Stored items from a collection:
===

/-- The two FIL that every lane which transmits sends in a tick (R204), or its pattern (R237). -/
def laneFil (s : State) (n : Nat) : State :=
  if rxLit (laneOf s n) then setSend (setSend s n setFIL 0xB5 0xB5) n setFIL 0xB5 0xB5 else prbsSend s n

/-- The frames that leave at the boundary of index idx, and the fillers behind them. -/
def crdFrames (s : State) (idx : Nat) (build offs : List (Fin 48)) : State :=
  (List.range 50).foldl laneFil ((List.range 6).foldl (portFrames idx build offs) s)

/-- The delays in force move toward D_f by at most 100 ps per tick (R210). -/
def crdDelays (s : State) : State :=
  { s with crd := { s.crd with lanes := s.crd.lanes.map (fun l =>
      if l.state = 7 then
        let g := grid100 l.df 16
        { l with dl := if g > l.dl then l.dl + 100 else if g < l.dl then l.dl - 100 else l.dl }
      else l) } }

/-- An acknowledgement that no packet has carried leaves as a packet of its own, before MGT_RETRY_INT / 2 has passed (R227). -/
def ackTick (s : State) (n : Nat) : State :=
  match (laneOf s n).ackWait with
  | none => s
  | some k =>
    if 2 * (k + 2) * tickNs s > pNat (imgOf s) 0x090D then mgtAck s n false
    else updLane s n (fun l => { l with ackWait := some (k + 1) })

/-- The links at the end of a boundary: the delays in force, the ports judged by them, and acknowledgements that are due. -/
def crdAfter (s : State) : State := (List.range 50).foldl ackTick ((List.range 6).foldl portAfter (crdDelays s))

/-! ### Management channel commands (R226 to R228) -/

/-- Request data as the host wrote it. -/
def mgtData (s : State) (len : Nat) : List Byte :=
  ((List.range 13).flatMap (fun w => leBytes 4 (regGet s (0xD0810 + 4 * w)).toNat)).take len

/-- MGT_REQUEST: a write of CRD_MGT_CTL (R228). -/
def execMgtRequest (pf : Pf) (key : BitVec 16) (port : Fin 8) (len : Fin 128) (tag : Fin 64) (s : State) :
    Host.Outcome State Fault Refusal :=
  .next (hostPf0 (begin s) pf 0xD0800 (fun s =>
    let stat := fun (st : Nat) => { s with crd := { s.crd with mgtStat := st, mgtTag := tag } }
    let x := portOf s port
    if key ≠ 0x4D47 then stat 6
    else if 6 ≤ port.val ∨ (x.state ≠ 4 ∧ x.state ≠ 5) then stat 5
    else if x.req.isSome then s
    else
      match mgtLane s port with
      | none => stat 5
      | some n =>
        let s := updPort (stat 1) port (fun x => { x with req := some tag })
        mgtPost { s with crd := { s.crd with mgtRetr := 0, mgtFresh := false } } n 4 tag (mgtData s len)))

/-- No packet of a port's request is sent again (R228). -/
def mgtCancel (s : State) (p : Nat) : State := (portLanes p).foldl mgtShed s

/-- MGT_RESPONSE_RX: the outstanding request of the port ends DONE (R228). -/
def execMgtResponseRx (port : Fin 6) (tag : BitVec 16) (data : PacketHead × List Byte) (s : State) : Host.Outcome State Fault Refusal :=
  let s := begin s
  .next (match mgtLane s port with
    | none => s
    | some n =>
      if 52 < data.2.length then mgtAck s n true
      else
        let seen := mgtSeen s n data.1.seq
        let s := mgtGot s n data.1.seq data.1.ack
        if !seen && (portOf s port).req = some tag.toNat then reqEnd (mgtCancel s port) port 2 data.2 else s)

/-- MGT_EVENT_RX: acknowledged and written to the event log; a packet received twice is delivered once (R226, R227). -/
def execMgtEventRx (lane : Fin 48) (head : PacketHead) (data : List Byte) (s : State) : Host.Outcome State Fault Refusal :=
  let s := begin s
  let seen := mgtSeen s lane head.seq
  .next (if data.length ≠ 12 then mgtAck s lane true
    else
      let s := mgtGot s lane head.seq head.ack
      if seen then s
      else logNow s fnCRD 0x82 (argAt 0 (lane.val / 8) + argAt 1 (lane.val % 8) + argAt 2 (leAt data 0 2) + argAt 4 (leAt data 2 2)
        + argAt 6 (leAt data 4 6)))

===

▸ Exercise instructions:
How many lines of the entries include the string "offs"? Answer with a number and no other words.

▸ Exercise response:
2